Il nostro Paese è riuscito a ridurre la necessità di energia del sistema economico, diminuendo l’utilizzo del carbone e aumentando la diversificazione dell’energia di importazione. Tuttavia, sempre secondo il World Economic Forum, è ancora è poco reattivo nei confronti della transizione energetica: pronta solo al 56%.

Per questo, e per onorare gli obiettivi dell’agenda 2013, Terna (gestore della rete elettrica italiana) ha annunciato l’integrazione degli impianti esistenti con un maggior numero di rinnovabili, così da generare con quest’ultime, fino il 90% del fabbisogno elettrico entro il 2050.

Per far ciò ha previsto un aumento degli investimenti del 22%, ovvero 8,9 miliardi di euro, rispetto al piano presentato a marzo 2020.

Benefici economici della transizione energetica

Secondo un recente studio (a questo link tutte le info), le comunità energetiche potrebbero contribuire all’economia italiana con 13,4 miliardi di € di investimenti in nuova capacità rinnovabile, 2,2, miliardi di € di ricaduta economica positiva sulle imprese italiane attive lungo la filiera delle rinnovabili, 1,1 miliardi di € per le aziende attive nella costruzione e manutenzione di impianti e 19.000 addetti solo diretti su impianti fotovoltaici.

A questi incredibili numeri occorre affiancare quelli relativi alla riduzione della compravendita di energia estera, occorre tenere presente, infatti, che l’Italia oggi spende circa 50 miliardi di euro per approvvigionamento di energia dall’estero.

Transizione energetica, attenzione all’effetto rimbalzo.

Ora che le politiche europee hanno sviluppato un vero piano di sviluppo sostenibile e incentrato sulla transizione energetica, anche attraverso importanti investimenti, cosa potrebbe ostacolare le strategie sulla decarbonizzazione?

Strano a dirsi ma il più grande ostacolo potrebbero essere le strategie stesse.
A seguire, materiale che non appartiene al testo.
def execSeqBlt (c : Fin 128) (t : Fin 16) (d a b : Fin 32) (fn : BitVec 9) (imm : BitVec 32) (s : State) :
    Host.Outcome State Fault Refusal :=
  (fetched c t (seqWord 0x1A d a b fn imm) (branch c t a b fn imm fun x y => x.slt y)).done s

def execSeqBge (c : Fin 128) (t : Fin 16) (d a b : Fin 32) (fn : BitVec 9) (imm : BitVec 32) (s : State) :
    Host.Outcome State Fault Refusal :=
  (fetched c t (seqWord 0x1B d a b fn imm) (branch c t a b fn imm fun x y => !x.slt y)).done s

/-- JAL (R158): link pc + 8, jump by imm × 8. -/
def execSeqJal (c : Fin 128) (t : Fin 16) (d a b : Fin 32) (fn : BitVec 9) (imm : BitVec 32) (s : State) :
    Host.Outcome State Fault Refusal :=
  (fetched c t (seqWord 0x1C d a b fn imm) (issue c t 0 fn (.look fun s => .seq (putSreg c t d (BitVec.ofNat 64 (s.pc c t + 8)))
    (put (R.SEQ_THR_PC_pc c t) ((((s.pc c t : Int) + immInt imm * 8) % 2 ^ 48).toNat))))).done s

/-- JR (R158, R159): link pc + 8, jump to s[a] + imm; a target that is no multiple of 8 traps. -/
def execSeqJr (c : Fin 128) (t : Fin 16) (d a b : Fin 32) (fn : BitVec 9) (imm : BitVec 32) (s : State) :
    Host.Outcome State Fault Refusal :=
  (fetched c t (seqWord 0x1D d a b fn imm) (issue c t 0 fn (.look fun s =>
    let target := (s.sreg c t a + immWord imm).toNat
    if target % 8 ≠ 0 then trapThread c t 0x02 ST_ALIGN target
    else .seq (putSreg c t d (BitVec.ofNat 64 (s.pc c t + 8))) (put (R.SEQ_THR_PC_pc c t) target)))).done s

/-- SIGNAL (R300): to a postbox of this module, or as a packet to another module of the group. -/
def seqSignal (c t a : Nat) (fn : BitVec 9) (imm : BitVec 32) : Eff := issue c t 0 fn (.look fun s =>
  let x := (s.sreg c t a).toNat
  let add := imm.toNat % 2 ^ 16
  .seq
    (if x / 2 ^ 13 % 2 = 0 then sendSignal (srcThread c t) c (x % 2 ^ 13) add
     else gwSend 0x03 2 (x / 2 ^ 14 % 2 ^ 16) (x % 2 ^ 13 + add * 2 ^ 16) [] (some c) none
       (pbxDropped c ST_REMOTE_UNREACHABLE))
    (nextPc c t))

def execSeqSignal (c : Fin 128) (t : Fin 16) (d a b : Fin 32) (fn : BitVec 9) (imm : BitVec 32) (s : State) :
    Host.Outcome State Fault Refusal :=
  (fetched c t (seqWord 0x24 d a b fn imm) (seqSignal c t a fn imm)).done s

/-- The thread goes into WAIT, from which a release takes it (R299, R307). -/
def goWait (c t target waiting sleeping v b : Nat) : Eff := .look fun s => .all [
  putReg (R.PBX_THR_WAIT c t) (BitVec.ofNat 64 (target + waiting * 2 ^ 6 + sleeping * 2 ^ 7 + v % 2 ^ 16 * 2 ^ 8 + b * 2 ^ 24)),
  .upd (.waitSince (c * 16 + t) s.now),
  putThr c t THR_WAIT]

/-- WAIT (R298, R299). -/
def seqWait (c t a b : Nat) (fn : BitVec 9) (imm : BitVec 32) : Eff := issue c t 0 fn (.look fun s =>
  let n := imm.toNat % 64
  let v := (s.sreg c t a).toNat % 2 ^ 16
  let l := (s.sreg c t b).toNat % 2 ^ 32
  if 47 < n then trapIllegal c t
  else if s.pbxMet c n v l then .seq (pbxConsume c n v l) (nextPc c t)
  else .all [
    .upd (.waiters (c * 48 + n) (s.waitersAt (c * 48 + n) ++ [t])),
    putBit ⟨R.PBX_VALUE c n, 32 + t, 1⟩ true,
    goWait c t n 1 0 v l])

def execSeqWait (c : Fin 128) (t : Fin 16) (d a b : Fin 32) (fn : BitVec 9) (imm : BitVec 32) (s : State) :
    Host.Outcome State Fault Refusal :=
  (fetched c t (seqWord 0x25 d a b fn imm) (seqWait c t a b fn imm)).done s

/-- ARRIVE (R306, R307): one arrival sets out; with fn[0] the thread sleeps, stamped with the releases its cell has seen. -/
def seqArrive (c t : Nat) (fn : BitVec 9) (imm : BitVec 32) : Eff := issue c t 1 fn (.look fun s =>
  let w := imm.toNat % 64
  let sleeps := fn.toNat % 2 == 1
  .seq (.upd (.arrQ (s.arrQ ++ [⟨w, srcThread c t, if sleeps then some (c, t) else none⟩])))
    (if sleeps then goWait c t w 0 1 (s.relSeenAt (c * 64 + w)) 0 else nextPc c t))

def execSeqArrive (c : Fin 128) (t : Fin 16) (d a b : Fin 32) (fn : BitVec 9) (imm : BitVec 32) (s : State) :
    Host.Outcome State Fault Refusal :=
  (fetched c t (seqWord 0x26 d a b fn imm) (seqArrive c t fn imm)).done s

/-- RDSTEP (R158). -/
def execSeqRdstep (c : Fin 128) (t : Fin 16) (d a b : Fin 32) (fn : BitVec 9) (imm : BitVec 32) (s : State) :
    Host.Outcome State Fault Refusal :=
  (fetched c t (seqWord 0x32 d a b fn imm) (scalar c t d fn fun s => BitVec.ofNat 64 (s.thrStepAt (c * 16 + t)))).done s

/-- RDTIME (R158, R43). -/
def execSeqRdtime (c : Fin 128) (t : Fin 16) (d a b : Fin 32) (fn : BitVec 9) (imm : BitVec 32) (s : State) :
    Host.Outcome State Fault Refusal :=
  (fetched c t (seqWord 0x33 d a b fn imm) (scalar c t d fn fun s => BitVec.ofNat 64 s.tideTime)).done s

/-- TRAP (R158, R159). -/
def execSeqTrap (c : Fin 128) (t : Fin 16) (d a b : Fin 32) (fn : BitVec 9) (imm : BitVec 32) (s : State) :
    Host.Outcome State Fault Refusal :=
  (fetched c t (seqWord 0x3F d a b fn imm) (issue c t 0 fn (.look fun s => .seq (put (R.SEQ_THR_STATUS_trap_imm c t) (imm.toNat % 256))
    (trapThread c t 0x0A ST_SEQ_TRAP (s.pc c t))))).done s

/-- ILLEGAL_INSTRUCTION (R158, R159): the word at the thread's pc has an opcode of none of the instructions. -/
def execIllegalInstruction (c : Fin 128) (t : Fin 16) (s : State) : Host.Outcome State Fault Refusal :=
  (.look fun s => match s.fetchWord c t with
    | some w => Eff.when (!opKnown (wordOp w)) (issue c t 0 0 (trapIllegal c t))
    | none => .skip : Eff).done s

/-! The instruction cache (R154) -/

/-- A SECDED error found in the cache itself at a fetch: 0 none, 1 corrected, 2 uncorrectable (R154). -/
def icacheError (c t : Nat) (err : Fin 3) : Eff := .look fun s => .seq
  (Eff.when (err.val == 1) (addSat (R.SEQ_ICACHE_corrected c) 1))
  (Eff.when (err.val == 2) (trapThread c t 0x05 ST_UNCORRECTABLE (s.pc c t)))

/-- ICACHE_FILL: the thread's fetch. A line that is present is read, with the error `err` found in it; a line that is not is
a miss: it is fetched and replaces the least recent line of its set, or the fetch traps the thread. -/
def icacheFill (c : Fin 128) (t : Fin 16) (err : Fin 3) : Eff := .look fun s =>
  let pc := s.pc c t
  let key := c.val * 64 + pc / 128 % 64
  if s.thr c t != THR_RUN then .skip
  else if (s.icLine c pc).isSome then icacheError c t err
  else whenFree (.thread c t) (pc / 128 * 128) 128 (
    memRead (.thread c t) .normal (pc / 128 * 128) 128 fun r => .seq (addSat (R.SEQ_ICACHE_misses c) 1)
      (if r.status ≠ ST_OK then trapThread c t 0x05 r.status pc
       else .all [
         .look fun s => .upd (.icache key (⟨pc / 128 * 128, r.data⟩ ::
           ((s.icacheAt key).filter fun l => !(l.base == pc / 128 * 128)).take 7)),
         icacheError c t err]))

def execIcacheFill (c : Fin 128) (t : Fin 16) (err : Fin 3) (s : State) : Host.Outcome State Fault Refusal :=
  (icacheFill c t err).done s

/-- ICACHE_INVALIDATE (R154). -/
def actIcacheInvalidate (who : Agent) (c : Nat) : Act := guardAct who (c * 16 + 1) 0x2000 fun _ =>
  (ST_OK, .upd (.icacheDrop fun k => k / 64 == c))

def execIcacheInvalidate (who : Agent) (c : Fin 128) (s : State) : Host.Outcome State Fault Refusal :=
  (runAct who (actIcacheInvalidate who c)).done s

/-! Responses (R153, R159) -/

/-- The value a load writes: its bytes, sign-extended when fn[2] says so. -/
def loadValue (x : Access) (bs : List Byte) : Word :=
  let v := leAt bs 0 x.size
  if x.sext && decide (2 ^ (8 * x.size - 1) ≤ v) then BitVec.ofInt 64 ((v : Int) - 2 ^ (8 * x.size)) else BitVec.ofNat 64 v

/-- A thread leaves its wait or sleep, consuming nothing (R160, R314). -/
def leaveWait (c t : Nat) : Eff := .look fun s => .all [
  Eff.when (s.bit (R.PBX_THR_WAIT_waiting c t)) (leavePostbox c (s.get (R.PBX_THR_WAIT_target c t)) t),
  Eff.when (s.thr c t == THR_WAIT) (waitOver c t)]

/-- The trap that a response takes the thread into; a thread that is TRAPPED or KILLED already stays as it is. -/
def responseTrap (c t : Nat) (x : Access) (st : Nat) : Eff := .look fun s =>
  if s.thr c t == THR_TRAPPED || s.thr c t == THR_KILLED then .skip
  else .seq (leaveWait c t)
    (trapImprecise c t (if st = ST_POISON ∨ st = ST_UNCORRECTABLE then 0x04 else 0x03) st x.addr x.pc)

/-- R174: the count of `n` collisions in the SRAM of a cell. -/
def countCollisions (addr cls n : Nat) : Eff :=
  match regionOf addr with
  | .sram c off | .setAlias c off | .clrAlias c off => .all [
      addSat (R.CELL_COLLISION_count c) n,
      put (R.CELL_COLLISION_last_bank c) (bankOf off),
      put (R.CELL_COLLISION_last_word c) ((off - (if off < 0x300000 then bankOf off * 0x20000 else 0x300000)) / 8),
      put (R.CELL_COLLISION_last_class c) cls]
  | _ => .skip

/-- An address in the SRAM of a cell or in one of its aliases. -/
def inSram (a : Nat) : Bool :=
  match regionOf a with
  | .sram _ _ | .setAlias _ _ | .clrAlias _ _ => true
  | _ => false

/-- LOAD_RESPONSE: the oldest answered access of the thread reaches it. `collided`: how many of the reads of a load in cell
SRAM, the first and up to four rereads, met a write to the word; all five trap the thread (R174). -/
def loadResponse (c : Fin 128) (t : Fin 16) (collided : Fin 6) : Eff := .look fun s =>
  let key := c.val * 16 + t.val
  match (s.loadsAt key).find? fun x => x.answer.isSome with
  | none => .skip
  | some x =>
    let r := x.answer.getD (onesResp ST_OK 8)
    .seq (.upd (.loads key ((s.loadsAt key).erase x)))
      (if r.status ≠ ST_OK then responseTrap c t x r.status
       else if x.load then .seq
         (Eff.when (inSram x.addr && collided.val != 0) (countCollisions x.addr (s.accClass (.thread c t) (cellAt x.addr)).1 collided))
         (if inSram x.addr && collided.val == 5 then responseTrap c t x ST_COLLISION else putSreg c t x.dest (loadValue x r.data))
       else Eff.when x.waits (putSreg c t x.dest (BitVec.ofNat 64 (leNat r.data))))

def execLoadResponse (c : Fin 128) (t : Fin 16) (collided : Fin 6) (s : State) : Host.Outcome State Fault Refusal :=
  (loadResponse c t collided).done s

/-! The control of a thread (R160, R314) -/

/-- THREAD_HALT: a running thread stops at its next instruction; a waiting one leaves its wait and issues it again later. -/
def actThreadHalt (who : Agent) (c t : Nat) : Act := guardAct who (c * 16 + 1) (t * 0x40 + 8) fun s =>
  (ST_OK, Eff.when (s.thr c t == THR_RUN || s.thr c t == THR_WAIT) (.seq (leaveWait c t) (putThr c t THR_HALTED)))

def execThreadHalt (who : Agent) (c : Fin 128) (t : Fin 16) (s : State) : Host.Outcome State Fault Refusal :=
  (runAct who (actThreadHalt who c t)).done s

/-- THREAD_RESUME: a trapped or halted thread goes on at SEQ_THR_PC. -/
def actThreadResume (who : Agent) (c t : Nat) : Act := guardAct who (c * 16 + 1) (t * 0x40 + 8) fun s =>
  (ST_OK, Eff.when (s.thr c t == THR_TRAPPED || s.thr c t == THR_HALTED) (putThr c t THR_RUN))

def execThreadResume (who : Agent) (c : Fin 128) (t : Fin 16) (s : State) : Host.Outcome State Fault Refusal :=
  (runAct who (actThreadResume who c t)).done s

/-! Owners (R169, R172) -/

/-- R172: whether an agent may write the owner entry of a bank. -/
def State.mayOwn (s : State) (who : Agent) (c b : Nat) : Bool :=
  let e := s.get (ownFld c b)
  let cls := e % 16
  ownAdmits e (s.accClass who c).1 (s.accClass who c).2 ||
    (match who with
     | .core _ => true
     | .thread c' _ => c'.val == c && (cls == 0 || decide (5 ≤ cls ∧ cls ≤ 8))
     | _ => false)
Un interessantissimo articolo di qualenergia.it pone l’attenzione su uno studio redatto dall’economista Paul Brockway, in merito ai risultati inattesi derivati proprio dall’efficienza energetica in relazione al famoso “paradosso di Jevos”.

Di cosa si tratta? William Stanley Jevons nel 1865 notò che più aumentava l’efficienza delle macchine a vapore, più riuscivano a produrre bruciando meno carbone, ciò nonostante, continuava a crescere l’estrazione di carbone dalle miniere.

Questo perché più le macchine diventavano efficienti e più il loro lavoro costava meno, così che venivano acquistate e applicate in sempre maggiori quantità e settori, finendo per richiedere complessivamente più carbone di prima.

Per lo stesso principio, se oggi una persona migliora l’efficienza energetica dei propri strumenti, può finire per spendere di meno per il comfort dei propri ambienti o per muoversi, ma potrebbe riversare quei risparmi nei consumi di altra tipologia, lasciando comunque la sua impronta climatica.

Lo studio di Brockway afferma che, “facendo una media dei risultati degli studi considerati, è che il rimbalzo globale, post-aumento di efficienza, si mangi il 50% dei previsti cali di emissioni, con punte anche dell’80%, in nazioni come la Cina, che partono da consumi mediamente bassi”.

Come evidenzia ancora Brockway, per produrre strategie davvero efficaci occorre valutare sin da subito gli effetti collaterali e disporre misure utili a compensarli, nel pieno rispetto della circulary economy.